*** Block opens ***

theorem encThumbHi_word (op : BitVec 2) (h1 h2 : Bool) (rs rd : LowReg) : ∃ w : Half, encThumbHi
    op h1 h2 rs rd = .thumb w ∧
    thumbBits w = thumbRowOf false true false false false true (bit op 1) (bit op 0) h1 h2 ∧
    bit w 7 = h1 ∧
    bit w 6 = h2 ∧
    field w 8 2 = op ∧
    lowField w 3 = rs ∧
    lowField w 0 = rd := by
  refine ⟨_, rfl, ?_, ?_, ?_, ?_, ?_, ?_⟩
  · change thumbBits (n := 6 + 2 + 1 + 1 + 3 + 3) _ = _
    simp (disch := omega) only [thumbBits, bit_high, bit_low, Nat.reduceSub, bit_flag]
    rfl
  · change bit (n := 6 + 2 + 1 + 1 + 3 + 3) _ 7 = _
    simp (disch := omega) only [bit_high, bit_low, Nat.reduceSub, bit_flag]
  · change bit (n := 6 + 2 + 1 + 1 + 3 + 3) _ 6 = _
    simp (disch := omega) only [bit_high, bit_low, Nat.reduceSub, bit_flag]
  · change field (n := 6 + 2 + 1 + 1 + 3 + 3) _ 8 2 = _
    simp (disch := omega) only [regField, lowField, field_high, field_low, Nat.reduceSub,
        field_all, toFin_regBits, toFin_lowBits]
  · change lowField (n := 6 + 2 + 1 + 1 + 3 + 3) _ 3 = _
    simp (disch := omega) only [regField, lowField, field_high, field_low, Nat.reduceSub,
        field_all, toFin_regBits, toFin_lowBits]
  · change lowField (n := 6 + 2 + 1 + 1 + 3 + 3) _ 0 = _
    simp (disch := omega) only [regField, lowField, field_high, field_low, Nat.reduceSub,
        field_all, toFin_regBits, toFin_lowBits]

theorem enc_bx (c : Cond) (rm : Reg) : ∃ w : Word, encode (.bx c rm) = .arm w ∧
    armBits w = armRowOf false false false true false false true false false false false true ∧
    field w 28 4 = c.bits ∧
    regField w 0 = rm := by
  refine ⟨_, rfl, ?_, ?_, ?_⟩
  · change armBits (n := 4 + 8 + 12 + 4 + 4) _ = _
    simp (disch := omega) only [armBits, bit_high, bit_low, Nat.reduceSub, bit_flag]
    rfl
  · change field (n := 4 + 8 + 12 + 4 + 4) _ 28 4 = _
    simp (disch := omega) only [regField, lowField, field_high, field_low, Nat.reduceSub,
        field_all, toFin_regBits, toFin_lowBits]
  · change regField (n := 4 + 8 + 12 + 4 + 4) _ 0 = _
    simp (disch := omega) only [regField, lowField, field_high, field_low, Nat.reduceSub,
        field_all, toFin_regBits, toFin_lowBits]

theorem enc_undefMul (c : Cond) : ∃ w : Word, encode (.undefMul c) = .arm w ∧
    armBits w = armRowOf false false false false false false false false true true false true ∧
    field w 28 4 = c.bits := by
  refine ⟨_, rfl, ?_, ?_⟩
  · change armBits (n := 4 + 28) _ = _
    simp (disch := omega) only [armBits, bit_high, bit_low, Nat.reduceSub, bit_flag]
    rfl
  · change field (n := 4 + 28) _ 28 4 = _
    simp (disch := omega) only [regField, lowField, field_high, field_low, Nat.reduceSub,
        field_all, toFin_regBits, toFin_lowBits]

theorem enc_mrs (c : Cond) (r : Bool) (rd : Reg) : ∃ w : Word, encode (.mrs c r rd) = .arm w ∧
    armBits w = armRowOf false false false true false r false false false false false false ∧
    bit w 22 = r ∧
    field w 28 4 = c.bits ∧
    regField w 12 = rd := by
  refine ⟨_, rfl, ?_, ?_, ?_, ?_⟩
  · change armBits (n := 4 + 5 + 1 + 2 + 4 + 4 + 12) _ = _
    simp (disch := omega) only [armBits, bit_high, bit_low, Nat.reduceSub, bit_flag]
    rfl
  · change bit (n := 4 + 5 + 1 + 2 + 4 + 4 + 12) _ 22 = _
    simp (disch := omega) only [bit_high, bit_low, Nat.reduceSub, bit_flag]
  · change field (n := 4 + 5 + 1 + 2 + 4 + 4 + 12) _ 28 4 = _
    simp (disch := omega) only [regField, lowField, field_high, field_low, Nat.reduceSub,
        field_all, toFin_regBits, toFin_lowBits]
  · change regField (n := 4 + 5 + 1 + 2 + 4 + 4 + 12) _ 12 = _
    simp (disch := omega) only [regField, lowField, field_high, field_low, Nat.reduceSub,
        field_all, toFin_regBits, toFin_lowBits]

theorem enc_msrReg (c : Cond) (r : Bool) (fm : BitVec 4) (rm : Reg) : ∃ w : Word, encode (.msrReg
    c r fm rm) = .arm w ∧
    armBits w = armRowOf false false false true false r true false false false false false ∧
    bit w 22 = r ∧
    field w 28 4 = c.bits ∧
    field w 16 4 = fm ∧
    regField w 0 = rm := by
  refine ⟨_, rfl, ?_, ?_, ?_, ?_, ?_⟩
  · change armBits (n := 4 + 5 + 1 + 2 + 4 + 4 + 8 + 4) _ = _
    simp (disch := omega) only [armBits, bit_high, bit_low, Nat.reduceSub, bit_flag]
    rfl
  · change bit (n := 4 + 5 + 1 + 2 + 4 + 4 + 8 + 4) _ 22 = _
    simp (disch := omega) only [bit_high, bit_low, Nat.reduceSub, bit_flag]
  · change field (n := 4 + 5 + 1 + 2 + 4 + 4 + 8 + 4) _ 28 4 = _
    simp (disch := omega) only [regField, lowField, field_high, field_low, Nat.reduceSub,
        field_all, toFin_regBits, toFin_lowBits]
  · change field (n := 4 + 5 + 1 + 2 + 4 + 4 + 8 + 4) _ 16 4 = _
    simp (disch := omega) only [regField, lowField, field_high, field_low, Nat.reduceSub,
        field_all, toFin_regBits, toFin_lowBits]
  · change regField (n := 4 + 5 + 1 + 2 + 4 + 4 + 8 + 4) _ 0 = _
    simp (disch := omega) only [regField, lowField, field_high, field_low, Nat.reduceSub,
        field_all, toFin_regBits, toFin_lowBits]

theorem enc_undefMisc (c : Cond) : ∃ w : Word, encode (.undefMisc c) = .arm w ∧
    armBits w = armRowOf false false false true false false false false false false true false ∧
    field w 28 4 = c.bits := by
  refine ⟨_, rfl, ?_, ?_⟩
  · change armBits (n := 4 + 28) _ = _
    simp (disch := omega) only [armBits, bit_high, bit_low, Nat.reduceSub, bit_flag]
    rfl
  · change field (n := 4 + 28) _ 28 4 = _
    simp (disch := omega) only [regField, lowField, field_high, field_low, Nat.reduceSub,
        field_all, toFin_regBits, toFin_lowBits]

theorem enc_msrImm (c : Cond) (r : Bool) (fm : BitVec 4) (rot : BitVec 4) (imm : BitVec 8) : ∃ w :
    Word, encode (.msrImm c r fm rot imm) = .arm w ∧
    armBits w = armRowOf false false true true false r true false (bit imm 7) (bit imm 6) (bit imm
        5) (bit imm 4) ∧
    bit w 22 = r ∧
    field w 28 4 = c.bits ∧
    field w 16 4 = fm ∧
    field w 8 4 = rot ∧
    field w 0 8 = imm := by
  refine ⟨_, rfl, ?_, ?_, ?_, ?_, ?_, ?_⟩
  · change armBits (n := 4 + 5 + 1 + 2 + 4 + 4 + 4 + 8) _ = _
    simp (disch := omega) only [armBits, bit_high, bit_low, Nat.reduceSub, bit_flag]
    rfl
  · change bit (n := 4 + 5 + 1 + 2 + 4 + 4 + 4 + 8) _ 22 = _
    simp (disch := omega) only [bit_high, bit_low, Nat.reduceSub, bit_flag]
  · change field (n := 4 + 5 + 1 + 2 + 4 + 4 + 4 + 8) _ 28 4 = _
    simp (disch := omega) only [regField, lowField, field_high, field_low, Nat.reduceSub,
        field_all, toFin_regBits, toFin_lowBits]
  · change field (n := 4 + 5 + 1 + 2 + 4 + 4 + 4 + 8) _ 16 4 = _
    simp (disch := omega) only [regField, lowField, field_high, field_low, Nat.reduceSub,
        field_all, toFin_regBits, toFin_lowBits]
  · change field (n := 4 + 5 + 1 + 2 + 4 + 4 + 4 + 8) _ 8 4 = _
    simp (disch := omega) only [regField, lowField, field_high, field_low, Nat.reduceSub,
        field_all, toFin_regBits, toFin_lowBits]
  · change field (n := 4 + 5 + 1 + 2 + 4 + 4 + 4 + 8) _ 0 8 = _
    simp (disch := omega) only [regField, lowField, field_high, field_low, Nat.reduceSub,
        field_all, toFin_regBits, toFin_lowBits]

theorem enc_undefMsrImm (c : Cond) : ∃ w : Word, encode (.undefMsrImm c) = .arm w ∧
    armBits w = armRowOf false false true true false false false false false false false false ∧
    field w 28 4 = c.bits := by
  refine ⟨_, rfl, ?_, ?_⟩
  · change armBits (n := 4 + 28) _ = _
    simp (disch := omega) only [armBits, bit_high, bit_low, Nat.reduceSub, bit_flag]
    rfl
  · change field (n := 4 + 28) _ 28 4 = _
    simp (disch := omega) only [regField, lowField, field_high, field_low, Nat.reduceSub,
        field_all, toFin_regBits, toFin_lowBits]

theorem enc_undefMedia (c : Cond) : ∃ w : Word, encode (.undefMedia c) = .arm w ∧
    armBits w = armRowOf false true true false false false false false false false false true ∧
    field w 28 4 = c.bits := by
  refine ⟨_, rfl, ?_, ?_⟩
  · change armBits (n := 4 + 28) _ = _
    simp (disch := omega) only [armBits, bit_high, bit_low, Nat.reduceSub, bit_flag]
    rfl
  · change field (n := 4 + 28) _ 28 4 = _
    simp (disch := omega) only [regField, lowField, field_high, field_low, Nat.reduceSub,
        field_all, toFin_regBits, toFin_lowBits]

theorem enc_b (c : Cond) (imm : BitVec 24) : ∃ w : Word, encode (.b c imm) = .arm w ∧
    armBits w = armRowOf true false true false (bit imm 23) (bit imm 22) (bit imm 21) (bit imm 20)
        (bit imm 7) (bit imm 6) (bit imm 5) (bit imm 4) ∧
    bit w 24 = false ∧
    field w 28 4 = c.bits ∧
    field w 0 24 = imm := by
  refine ⟨_, rfl, ?_, ?_, ?_, ?_⟩
  · change armBits (n := 4 + 4 + 24) _ = _
    simp (disch := omega) only [armBits, bit_high, bit_low, Nat.reduceSub, bit_flag]
    rfl
  · change bit (n := 4 + 4 + 24) _ 24 = _
    simp (disch := omega) only [bit_high, bit_low, Nat.reduceSub, bit_flag]
    rfl
  · change field (n := 4 + 4 + 24) _ 28 4 = _
    simp (disch := omega) only [regField, lowField, field_high, field_low, Nat.reduceSub,
        field_all, toFin_regBits, toFin_lowBits]
  · change field (n := 4 + 4 + 24) _ 0 24 = _
    simp (disch := omega) only [regField, lowField, field_high, field_low, Nat.reduceSub,
        field_all, toFin_regBits, toFin_lowBits]

theorem enc_bl (c : Cond) (imm : BitVec 24) : ∃ w : Word, encode (.bl c imm) = .arm w ∧
    armBits w = armRowOf true false true true (bit imm 23) (bit imm 22) (bit imm 21) (bit imm 20)
        (bit imm 7) (bit imm 6) (bit imm 5) (bit imm 4) ∧
    bit w 24 = true ∧
    field w 28 4 = c.bits ∧
    field w 0 24 = imm := by
  refine ⟨_, rfl, ?_, ?_, ?_, ?_⟩
  · change armBits (n := 4 + 4 + 24) _ = _
    simp (disch := omega) only [armBits, bit_high, bit_low, Nat.reduceSub, bit_flag]
    rfl
  · change bit (n := 4 + 4 + 24) _ 24 = _
    simp (disch := omega) only [bit_high, bit_low, Nat.reduceSub, bit_flag]
    rfl
  · change field (n := 4 + 4 + 24) _ 28 4 = _
    simp (disch := omega) only [regField, lowField, field_high, field_low, Nat.reduceSub,
        field_all, toFin_regBits, toFin_lowBits]
  · change field (n := 4 + 4 + 24) _ 0 24 = _
    simp (disch := omega) only [regField, lowField, field_high, field_low, Nat.reduceSub,
        field_all, toFin_regBits, toFin_lowBits]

*** Block closes ***

# Exercise:
Check each line of the listing above. Copy the ones with the word "armRowOf".

# Result of the exercise:
    armBits w = armRowOf false false false true false false true false false false false true ∧
    armBits w = armRowOf false false false false false false false false true true false true ∧
    armBits w = armRowOf false false false true false r false false false false false false ∧
    armBits w = armRowOf false false false true false r true false false false false false ∧
    armBits w = armRowOf false false false true false false false false false false true false ∧
    armBits w = armRowOf false false true true false r true false (bit imm 7) (bit imm 6) (bit imm
    armBits w = armRowOf false false true true false false false false false false false false ∧
    armBits w = armRowOf false true true false false false false false false false false true ∧
    armBits w = armRowOf true false true false (bit imm 23) (bit imm 22) (bit imm 21) (bit imm 20)
    armBits w = armRowOf true false true true (bit imm 23) (bit imm 22) (bit imm 21) (bit imm 20)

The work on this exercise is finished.